Before POWELL, Associate Justice (Retired), United States Supreme Court, sitting by designation, and MURNAGHAN and MICHAEL, Circuit Judges.
OPINION
PER CURIAM:
Betty S. Josselyn appeals from a decision of the district court affirming the denial of Social Security disability insurance benefits. We affirm.
* In November 1989, Josselyn alleges she began experiencing discomfort and a variety of medical disorders. She was then working as a loan officer for a credit union; she had previously been a secretary. From that date until the present, Josselyn has not engaged in substantial gainful activity.
Over the following two-three years, Josselyn visited a number of physicians and specialists who attempted to diagnose her condition. While she consistently offered "subjective" complaints of discomfort, none of her physicians was able to determine precisely what ailed her. All physical tests turned up negative. Several physicians recommended that Josselyn seek psychiatric treatment.
Josselyn filed an application for disability benefits on November 27, 1990. The Administrative Law Judge (ALJ) held a hearing on June 27, 1991. The ALJ concluded that Josselyn was able to perform work, such as secretarial work, so long as it did not involve strenuous exertion. The ALJ therefore denied benefits.

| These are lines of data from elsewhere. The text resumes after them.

/-- Complete all of them at once, with the accesses that other cores' intakes have yet to perform. -/
def completeWrites (s : State) (c slot : Nat) : State := landWrites (performAll s c slot) c slot

/-- The traps that poisoned results still owe lie under one frame more: they wait for its RETT (12 R171). -/
def Group.park (g : Group) : Group :=
  { g with la := g.la.map fun a => { a with parked := a.parked + 1 }
           held := g.held.map fun h => { h with parked := h.parked + 1 } }

/-- A frame has been removed: the traps it covered come nearer, and a split whose held result is poisoned is held again. -/
def Group.unpark (g : Group) : Group :=
  let held := g.held.map fun h => { h with parked := h.parked - 1 }
  { g with la := g.la.map fun a => { a with parked := a.parked - 1 }
           held := held
           splits := g.splits.map fun sp =>
             if held.any fun h => h.split == sp.idx && h.parked == 0 then { sp with hold := .heldResult } else sp }

/-- The trap state registers after a trap (12 R171). -/
def Group.trapRegs (g : Group) (i : Nat) (cause : Cause) (resume : PC) (bad : DWord) (m flt : Mask) (code : Nat) : Group :=
  { g with epc := resume.setWidth 64, ebad := bad, emact := m.setWidth 64, emflt := flt.setWidth 64,
           ecause := BitVec.ofNat 64 (cause.number + 2 ^ 8 * i + 2 ^ 10 * code) }

/-- Suspend a group (12 R171). -/
def suspend (s : State) (c slot : Nat) : State := s.modGroup c slot fun g => { g with suspended := true }

/-- %tvec.PC × 4 (12 R169). -/
def Group.handler (g : Group) : PC := BitVec.ofNat 57 (bits g.tvec.toNat 2 55 * 4)

/-- The TRAP entries of a group's splits, in ascending index, the trapping one at its resume address (03 R41). -/
def trapEntries (g : Group) (i : Nat) (resume : PC) : List SEntry :=
  g.splits.map fun t => ⟨.trap, if t.idx = i then resume else t.pc, t.mask, BitVec.ofNat 32 t.idx, false⟩

/-- The PC of the instruction that a trap sequence under way was taken at (12 R172, 26 R351). -/
def Group.trapPc (g : Group) (t : TrapWait) : Nat := ((g.split? t.split).map fun sp => sp.pc.toNat).getD t.resume.toNat

/-- Push the frame and enter the handler; a frame that cannot be pushed suspends the group (03 R41, 12 R171). -/
def enterHandler (s : State) (c slot : Nat) (t : TrapWait) : State :=
  match s.group? c slot with
  | none => s
  | some g =>
    match pushAll c slot t.split s (trapEntries g t.split t.resume) with
    | .ok u =>
      let u := u.modGroup c slot fun g =>
        { g with splits := [newSplit 0 g.handler (BitVec.allOnes 32) 0], trapWait := none }
      noteSync u c slot 2 0
    | .faulted u => u.modGroup c slot fun h => { h with stack := g.stack, trapWait := some t }
    | _ =>
      postEvent ((suspend s c slot).modGroup c slot fun g => { g with trapWait := none }) g.ctx .stackOverflow 0xFFFF 0
        (g.trapPc t) (groupSource c slot)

The Appeals Council denied Josselyn's request for review, and the district court affirmed.
This court reviews the findings of the ALJ for substantial evidence, rather than the findings of the district court. Graham v. Bowen, 790 F.2d 1572, 1575 (11th Cir.1986).
II
Josselyn argues that the ALJ erred by discounting the views of her immunologist, Dr. John Winfield, who concluded that she had "cognitive deficits" that would prevent her from working an eight-hour per day job. One month before he announced that view, however, Dr. Winfield stated on an evaluation form: "[Josselyn] and her husband wish to continue pursuing disability for her. I will try to be supportive in this, but there is little objective data to back up any disability claim." Exh. 21(2) (emphasis supplied). There was no evidence of intervening visits that would justify a major change in evaluation. The ALJ properly concluded that the earlier evaluation undermined the credibility of the later one.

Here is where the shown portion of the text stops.